Practice this technique because it is very useful in acrylic. It should look almost transparent when you put it on, just hitting some of the tops of the canvas threads, if it is too solid looking you are pressing too hard, if it looks blotchy or runny, you have too much water on your brush, make sure after you rinse your brush you dry it and after you pick up the paint squeeze the back end of the brush to get out excess water you picked up when loading your brush.

 The next fix I did was to change the shape of the lower rose petal. I thought it was too long and the wrong shape so I took my #6 flat SABLE brush and a mix of blue, alizarin and a touch of green to make a dark green shadow color and used that color to reshape the petal and add another leaf in the process. To make the outside edge of the leaf, I added a bit of white to the mix, just enough to make it lighter but not bright light.

You do not need to go through the whole process of painting out something that needs fixing, just fix it but remember to make the fix look like it is part of the  painting, not just some random stripe or blotch.

I also fixed the bulge in the ring box using a dark mix of blue, alizarin with the bristle brush this time so I could scrub in the color to reshape the the box. Again, I didn't just make a stripe of color, I used the dry brush technique, scrubbed in the color around the box and also out away from the box. Once I have the shape the way I liked it I added some napthol and touches of orange to get the light back into the fabric working those colors in by scrubbing the color in and blending it with what is already there. It is important you learn to fix things so they look like they were always like that, you will be happier with your paintings.

Still more fixing and adjusting. I had made the petals on the red flower too long and too bright so this was a 2 part fix. First I took the #4 bristle brush and dark colors - blue, alizarin, sometimes I added green if I was on a leaf - and I reshaped the petals by painting in the dark around them. All of these fixes are what is called "negative painting" meaning you are painting the space AROUND something not the thing itself. With this fix I am changing the shape of the petals by changing and adding shadows. Remember to blend the fixes out into the surrounding area so they look like they were always there. The second part of the flower fix I did with my sable brush and a mix of napthol and alizarin trying not to make the petals longer again but to clean up the edges and darken the bright red color I had at the tips.
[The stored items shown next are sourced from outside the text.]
-- ==== Sys2Proof/Machine/Dispatch.lean ====
section
/-! DEFINITION. One arm per constructor of Instr: the dispatch of 40_cycle.md R124. -/

namespace Sys2Proof.Machine

/-- The effect of an instruction on the state its fetch left: PC is already the fetch address plus one
(40_cycle.md R122, R124). -/
def exec (i : Instr) (s : State) : Host.Outcome State Fault Refusal :=
  match i with
  -- 41_operate.md
  | .addReg dr sr1 _ sr2 => Sys2Proof.Machine.execAddReg dr sr1 sr2 s
  | .addImm dr sr1 imm5 => Sys2Proof.Machine.execAddImm dr sr1 imm5 s
  | .andReg dr sr1 _ sr2 => Sys2Proof.Machine.execAndReg dr sr1 sr2 s
  | .andImm dr sr1 imm5 => Sys2Proof.Machine.execAndImm dr sr1 imm5 s
  | .not dr sr _ => Sys2Proof.Machine.execNot dr sr s
  -- 42_control.md
  | .br nzp off9 => Sys2Proof.Machine.execBr nzp off9 s
  | .jmp _ base _ => Sys2Proof.Machine.execJmp base s
  | .ret _ _ => Sys2Proof.Machine.execRet s
  | .jsr off11 => Sys2Proof.Machine.execJsr off11 s
  | .jsrr _ base _ => Sys2Proof.Machine.execJsrr base s
  -- 43_load.md
  | .ld dr off9 => Sys2Proof.Machine.execLd dr off9 s
  | .ldi dr off9 => Sys2Proof.Machine.execLdi dr off9 s
  | .ldr dr base off6 => Sys2Proof.Machine.execLdr dr base off6 s
  | .lea dr off9 => Sys2Proof.Machine.execLea dr off9 s
  -- 44_store.md
  | .st sr off9 => Sys2Proof.Machine.execSt sr off9 s
  | .sti sr off9 => Sys2Proof.Machine.execSti sr off9 s
  | .str sr base off6 => Sys2Proof.Machine.execStr sr base off6 s
  -- 45_trap.md
  | .trap ign vect => Sys2Proof.Machine.execTrap ign vect s
  | .getc => Sys2Proof.Machine.execGetc s
  | .out => Sys2Proof.Machine.execOut s
  | .puts => Sys2Proof.Machine.execPuts s
  | .inp => Sys2Proof.Machine.execIn s
  | .putsp => Sys2Proof.Machine.execPutsp s
  | .halt => Sys2Proof.Machine.execHalt s
  -- 46_fatal.md
  | .res ign => Sys2Proof.Machine.execRes ign s
  | .rti ign => Sys2Proof.Machine.execRti ign s

end Sys2Proof.Machine
end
Another thing I did here was to add shapes to the hydrangea to make it look like it had flowers. Funny thing about this is there are very few actual flower shapes in this cluster but because of the few that look like flowers the rest of the shapes suggest more flowers.

 I did a separate demo to show how just adding a few shapes that look like flowers and the rest are just marks, tricks the viewer into thinking that there are a bunch of flowers, even the center dots add to the illusion. I was using the sable brush, with blue for the base then adding white for lighter colors or alizarin for those "flowers" that were in shadow. Blue and burnt sienna or umber for the very dark centers.






This is where I left off on Monday and I am thinking I could possible finish this in our next class, don't worry if you are not as far along we still have 3 more weeks so take you time just keep painting and I will see you in class.